■ Stored items:
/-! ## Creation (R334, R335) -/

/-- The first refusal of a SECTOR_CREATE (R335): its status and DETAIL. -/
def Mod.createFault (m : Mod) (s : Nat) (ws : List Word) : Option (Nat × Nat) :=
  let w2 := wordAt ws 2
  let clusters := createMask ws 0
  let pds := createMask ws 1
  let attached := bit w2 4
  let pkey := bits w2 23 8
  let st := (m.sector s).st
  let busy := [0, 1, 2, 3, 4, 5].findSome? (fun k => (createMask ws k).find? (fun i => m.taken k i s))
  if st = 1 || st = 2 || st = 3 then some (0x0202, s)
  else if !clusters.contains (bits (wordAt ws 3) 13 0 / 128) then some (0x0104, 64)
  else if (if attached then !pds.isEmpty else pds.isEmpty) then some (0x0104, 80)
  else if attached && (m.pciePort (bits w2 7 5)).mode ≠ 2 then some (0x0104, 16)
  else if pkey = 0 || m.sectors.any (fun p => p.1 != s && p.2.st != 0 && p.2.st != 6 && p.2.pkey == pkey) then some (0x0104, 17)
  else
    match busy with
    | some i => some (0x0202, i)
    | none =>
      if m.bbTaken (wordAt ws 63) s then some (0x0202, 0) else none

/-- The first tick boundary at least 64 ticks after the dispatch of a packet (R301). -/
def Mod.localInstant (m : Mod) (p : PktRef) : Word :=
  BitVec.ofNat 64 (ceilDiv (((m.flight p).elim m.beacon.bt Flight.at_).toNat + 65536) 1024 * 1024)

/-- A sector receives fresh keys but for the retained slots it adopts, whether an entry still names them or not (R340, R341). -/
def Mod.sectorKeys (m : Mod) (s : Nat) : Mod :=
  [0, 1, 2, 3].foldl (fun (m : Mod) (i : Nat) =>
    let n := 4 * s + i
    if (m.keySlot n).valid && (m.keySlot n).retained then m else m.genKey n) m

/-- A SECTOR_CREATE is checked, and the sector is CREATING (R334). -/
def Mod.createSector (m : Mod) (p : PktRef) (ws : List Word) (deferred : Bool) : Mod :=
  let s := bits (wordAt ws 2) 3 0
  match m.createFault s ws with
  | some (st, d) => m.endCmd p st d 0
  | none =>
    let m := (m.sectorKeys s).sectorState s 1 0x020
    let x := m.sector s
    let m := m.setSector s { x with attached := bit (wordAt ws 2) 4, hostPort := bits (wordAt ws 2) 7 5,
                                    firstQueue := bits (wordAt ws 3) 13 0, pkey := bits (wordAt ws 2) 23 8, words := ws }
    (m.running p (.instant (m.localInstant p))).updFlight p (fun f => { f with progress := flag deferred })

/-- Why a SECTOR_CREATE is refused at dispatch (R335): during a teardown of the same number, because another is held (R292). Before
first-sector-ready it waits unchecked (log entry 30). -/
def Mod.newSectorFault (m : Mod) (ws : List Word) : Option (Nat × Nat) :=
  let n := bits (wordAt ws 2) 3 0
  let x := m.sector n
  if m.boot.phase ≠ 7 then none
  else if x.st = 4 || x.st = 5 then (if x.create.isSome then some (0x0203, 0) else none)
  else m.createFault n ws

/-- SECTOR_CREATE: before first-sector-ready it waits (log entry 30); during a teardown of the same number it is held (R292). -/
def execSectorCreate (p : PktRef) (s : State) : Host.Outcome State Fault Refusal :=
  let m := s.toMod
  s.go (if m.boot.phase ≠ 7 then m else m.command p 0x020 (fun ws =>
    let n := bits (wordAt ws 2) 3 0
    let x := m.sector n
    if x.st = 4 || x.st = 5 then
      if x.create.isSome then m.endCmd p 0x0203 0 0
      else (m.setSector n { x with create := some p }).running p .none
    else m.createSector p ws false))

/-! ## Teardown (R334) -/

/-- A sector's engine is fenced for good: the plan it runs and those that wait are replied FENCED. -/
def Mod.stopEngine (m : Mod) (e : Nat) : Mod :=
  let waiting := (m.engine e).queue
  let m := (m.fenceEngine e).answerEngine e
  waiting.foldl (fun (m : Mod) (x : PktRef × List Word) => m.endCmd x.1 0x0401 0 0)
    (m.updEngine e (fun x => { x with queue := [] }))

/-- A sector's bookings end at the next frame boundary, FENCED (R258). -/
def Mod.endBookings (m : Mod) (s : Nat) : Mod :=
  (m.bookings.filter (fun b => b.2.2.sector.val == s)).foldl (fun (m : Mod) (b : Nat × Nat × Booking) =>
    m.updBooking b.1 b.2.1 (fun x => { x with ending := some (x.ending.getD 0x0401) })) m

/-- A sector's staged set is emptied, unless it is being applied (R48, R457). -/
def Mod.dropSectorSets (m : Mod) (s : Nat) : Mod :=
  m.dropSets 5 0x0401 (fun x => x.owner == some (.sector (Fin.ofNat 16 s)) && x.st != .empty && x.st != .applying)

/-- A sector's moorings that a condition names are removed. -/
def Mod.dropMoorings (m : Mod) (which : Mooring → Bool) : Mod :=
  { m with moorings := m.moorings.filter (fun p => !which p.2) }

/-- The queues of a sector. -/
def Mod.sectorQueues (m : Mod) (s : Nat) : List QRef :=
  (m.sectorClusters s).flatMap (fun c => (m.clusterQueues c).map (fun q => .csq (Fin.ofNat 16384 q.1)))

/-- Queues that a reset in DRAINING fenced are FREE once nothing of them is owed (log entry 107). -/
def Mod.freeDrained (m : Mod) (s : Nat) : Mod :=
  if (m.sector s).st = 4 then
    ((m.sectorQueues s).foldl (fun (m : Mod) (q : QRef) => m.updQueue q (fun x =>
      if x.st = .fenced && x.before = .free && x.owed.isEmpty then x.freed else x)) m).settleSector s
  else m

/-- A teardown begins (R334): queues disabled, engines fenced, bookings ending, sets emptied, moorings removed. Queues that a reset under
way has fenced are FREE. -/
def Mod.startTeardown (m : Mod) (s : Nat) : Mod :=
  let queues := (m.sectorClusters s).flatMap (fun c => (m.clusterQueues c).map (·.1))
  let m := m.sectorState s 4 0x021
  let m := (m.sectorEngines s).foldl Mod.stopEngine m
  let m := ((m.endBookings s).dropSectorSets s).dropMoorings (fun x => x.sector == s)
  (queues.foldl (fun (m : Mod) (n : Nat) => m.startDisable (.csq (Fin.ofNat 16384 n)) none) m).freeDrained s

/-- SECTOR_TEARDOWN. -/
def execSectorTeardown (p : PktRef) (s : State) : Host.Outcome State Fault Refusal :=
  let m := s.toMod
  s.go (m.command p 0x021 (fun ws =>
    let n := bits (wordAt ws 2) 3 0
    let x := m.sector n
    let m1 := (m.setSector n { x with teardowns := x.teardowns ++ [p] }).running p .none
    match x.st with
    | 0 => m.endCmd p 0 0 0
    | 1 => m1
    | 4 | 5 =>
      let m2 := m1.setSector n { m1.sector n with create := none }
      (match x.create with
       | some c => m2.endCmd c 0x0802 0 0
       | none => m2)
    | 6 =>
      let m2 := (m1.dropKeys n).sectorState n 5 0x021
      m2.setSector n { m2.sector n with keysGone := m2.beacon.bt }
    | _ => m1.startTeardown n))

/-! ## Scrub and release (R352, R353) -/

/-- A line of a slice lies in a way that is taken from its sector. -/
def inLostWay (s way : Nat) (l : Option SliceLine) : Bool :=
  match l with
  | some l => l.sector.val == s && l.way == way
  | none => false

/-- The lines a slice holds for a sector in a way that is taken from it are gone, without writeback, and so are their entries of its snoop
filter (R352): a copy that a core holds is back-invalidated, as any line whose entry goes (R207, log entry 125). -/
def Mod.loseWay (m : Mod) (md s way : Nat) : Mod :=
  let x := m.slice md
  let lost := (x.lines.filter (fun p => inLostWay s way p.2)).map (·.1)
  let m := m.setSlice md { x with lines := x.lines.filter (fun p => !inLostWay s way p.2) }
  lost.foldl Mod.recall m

■ PROBLEM TO WORK ON: The records above are to be output in full and without error.

■ SOLUTION TO THIS TASK:
/-! ## Creation (R334, R335) -/

/-- The first refusal of a SECTOR_CREATE (R335): its status and DETAIL. -/
def Mod.createFault (m : Mod) (s : Nat) (ws : List Word) : Option (Nat × Nat) :=
  let w2 := wordAt ws 2
  let clusters := createMask ws 0
  let pds := createMask ws 1
  let attached := bit w2 4
  let pkey := bits w2 23 8
  let st := (m.sector s).st
  let busy := [0, 1, 2, 3, 4, 5].findSome? (fun k => (createMask ws k).find? (fun i => m.taken k i s))
  if st = 1 || st = 2 || st = 3 then some (0x0202, s)
  else if !clusters.contains (bits (wordAt ws 3) 13 0 / 128) then some (0x0104, 64)
  else if (if attached then !pds.isEmpty else pds.isEmpty) then some (0x0104, 80)
  else if attached && (m.pciePort (bits w2 7 5)).mode ≠ 2 then some (0x0104, 16)
  else if pkey = 0 || m.sectors.any (fun p => p.1 != s && p.2.st != 0 && p.2.st != 6 && p.2.pkey == pkey) then some (0x0104, 17)
  else
    match busy with
    | some i => some (0x0202, i)
    | none =>
      if m.bbTaken (wordAt ws 63) s then some (0x0202, 0) else none

/-- The first tick boundary at least 64 ticks after the dispatch of a packet (R301). -/
def Mod.localInstant (m : Mod) (p : PktRef) : Word :=
  BitVec.ofNat 64 (ceilDiv (((m.flight p).elim m.beacon.bt Flight.at_).toNat + 65536) 1024 * 1024)

/-- A sector receives fresh keys but for the retained slots it adopts, whether an entry still names them or not (R340, R341). -/
def Mod.sectorKeys (m : Mod) (s : Nat) : Mod :=
  [0, 1, 2, 3].foldl (fun (m : Mod) (i : Nat) =>
    let n := 4 * s + i
    if (m.keySlot n).valid && (m.keySlot n).retained then m else m.genKey n) m

/-- A SECTOR_CREATE is checked, and the sector is CREATING (R334). -/
def Mod.createSector (m : Mod) (p : PktRef) (ws : List Word) (deferred : Bool) : Mod :=
  let s := bits (wordAt ws 2) 3 0
  match m.createFault s ws with
  | some (st, d) => m.endCmd p st d 0
  | none =>
    let m := (m.sectorKeys s).sectorState s 1 0x020
    let x := m.sector s
    let m := m.setSector s { x with attached := bit (wordAt ws 2) 4, hostPort := bits (wordAt ws 2) 7 5,
                                    firstQueue := bits (wordAt ws 3) 13 0, pkey := bits (wordAt ws 2) 23 8, words := ws }
    (m.running p (.instant (m.localInstant p))).updFlight p (fun f => { f with progress := flag deferred })

/-- Why a SECTOR_CREATE is refused at dispatch (R335): during a teardown of the same number, because another is held (R292). Before
first-sector-ready it waits unchecked (log entry 30). -/
def Mod.newSectorFault (m : Mod) (ws : List Word) : Option (Nat × Nat) :=
  let n := bits (wordAt ws 2) 3 0
  let x := m.sector n
  if m.boot.phase ≠ 7 then none
  else if x.st = 4 || x.st = 5 then (if x.create.isSome then some (0x0203, 0) else none)
  else m.createFault n ws

/-- SECTOR_CREATE: before first-sector-ready it waits (log entry 30); during a teardown of the same number it is held (R292). -/
def execSectorCreate (p : PktRef) (s : State) : Host.Outcome State Fault Refusal :=
  let m := s.toMod
  s.go (if m.boot.phase ≠ 7 then m else m.command p 0x020 (fun ws =>
    let n := bits (wordAt ws 2) 3 0
    let x := m.sector n
    if x.st = 4 || x.st = 5 then
      if x.create.isSome then m.endCmd p 0x0203 0 0
      else (m.setSector n { x with create := some p }).running p .none
    else m.createSector p ws false))

/-! ## Teardown (R334) -/

/-- A sector's engine is fenced for good: the plan it runs and those that wait are replied FENCED. -/
def Mod.stopEngine (m : Mod) (e : Nat) : Mod :=
  let waiting := (m.engine e).queue
  let m := (m.fenceEngine e).answerEngine e
  waiting.foldl (fun (m : Mod) (x : PktRef × List Word) => m.endCmd x.1 0x0401 0 0)
    (m.updEngine e (fun x => { x with queue := [] }))

/-- A sector's bookings end at the next frame boundary, FENCED (R258). -/
def Mod.endBookings (m : Mod) (s : Nat) : Mod :=
  (m.bookings.filter (fun b => b.2.2.sector.val == s)).foldl (fun (m : Mod) (b : Nat × Nat × Booking) =>
    m.updBooking b.1 b.2.1 (fun x => { x with ending := some (x.ending.getD 0x0401) })) m

/-- A sector's staged set is emptied, unless it is being applied (R48, R457). -/
def Mod.dropSectorSets (m : Mod) (s : Nat) : Mod :=
  m.dropSets 5 0x0401 (fun x => x.owner == some (.sector (Fin.ofNat 16 s)) && x.st != .empty && x.st != .applying)

/-- A sector's moorings that a condition names are removed. -/
def Mod.dropMoorings (m : Mod) (which : Mooring → Bool) : Mod :=
  { m with moorings := m.moorings.filter (fun p => !which p.2) }

/-- The queues of a sector. -/
def Mod.sectorQueues (m : Mod) (s : Nat) : List QRef :=
  (m.sectorClusters s).flatMap (fun c => (m.clusterQueues c).map (fun q => .csq (Fin.ofNat 16384 q.1)))

/-- Queues that a reset in DRAINING fenced are FREE once nothing of them is owed (log entry 107). -/
def Mod.freeDrained (m : Mod) (s : Nat) : Mod :=
  if (m.sector s).st = 4 then
    ((m.sectorQueues s).foldl (fun (m : Mod) (q : QRef) => m.updQueue q (fun x =>
      if x.st = .fenced && x.before = .free && x.owed.isEmpty then x.freed else x)) m).settleSector s
  else m

/-- A teardown begins (R334): queues disabled, engines fenced, bookings ending, sets emptied, moorings removed. Queues that a reset under
way has fenced are FREE. -/
def Mod.startTeardown (m : Mod) (s : Nat) : Mod :=
  let queues := (m.sectorClusters s).flatMap (fun c => (m.clusterQueues c).map (·.1))
  let m := m.sectorState s 4 0x021
  let m := (m.sectorEngines s).foldl Mod.stopEngine m
  let m := ((m.endBookings s).dropSectorSets s).dropMoorings (fun x => x.sector == s)
  (queues.foldl (fun (m : Mod) (n : Nat) => m.startDisable (.csq (Fin.ofNat 16384 n)) none) m).freeDrained s

/-- SECTOR_TEARDOWN. -/
def execSectorTeardown (p : PktRef) (s : State) : Host.Outcome State Fault Refusal :=
  let m := s.toMod
  s.go (m.command p 0x021 (fun ws =>
    let n := bits (wordAt ws 2) 3 0
    let x := m.sector n
    let m1 := (m.setSector n { x with teardowns := x.teardowns ++ [p] }).running p .none
    match x.st with
    | 0 => m.endCmd p 0 0 0
    | 1 => m1
    | 4 | 5 =>
      let m2 := m1.setSector n { m1.sector n with create := none }
      (match x.create with
       | some c => m2.endCmd c 0x0802 0 0
       | none => m2)
    | 6 =>
      let m2 := (m1.dropKeys n).sectorState n 5 0x021
      m2.setSector n { m2.sector n with keysGone := m2.beacon.bt }
    | _ => m1.startTeardown n))

/-! ## Scrub and release (R352, R353) -/

/-- A line of a slice lies in a way that is taken from its sector. -/
def inLostWay (s way : Nat) (l : Option SliceLine) : Bool :=
  match l with
  | some l => l.sector.val == s && l.way == way
  | none => false

/-- The lines a slice holds for a sector in a way that is taken from it are gone, without writeback, and so are their entries of its snoop
filter (R352): a copy that a core holds is back-invalidated, as any line whose entry goes (R207, log entry 125). -/
def Mod.loseWay (m : Mod) (md s way : Nat) : Mod :=
  let x := m.slice md
  let lost := (x.lines.filter (fun p => inLostWay s way p.2)).map (·.1)
  let m := m.setSlice md { x with lines := x.lines.filter (fun p => !inLostWay s way p.2) }
  lost.foldl Mod.recall m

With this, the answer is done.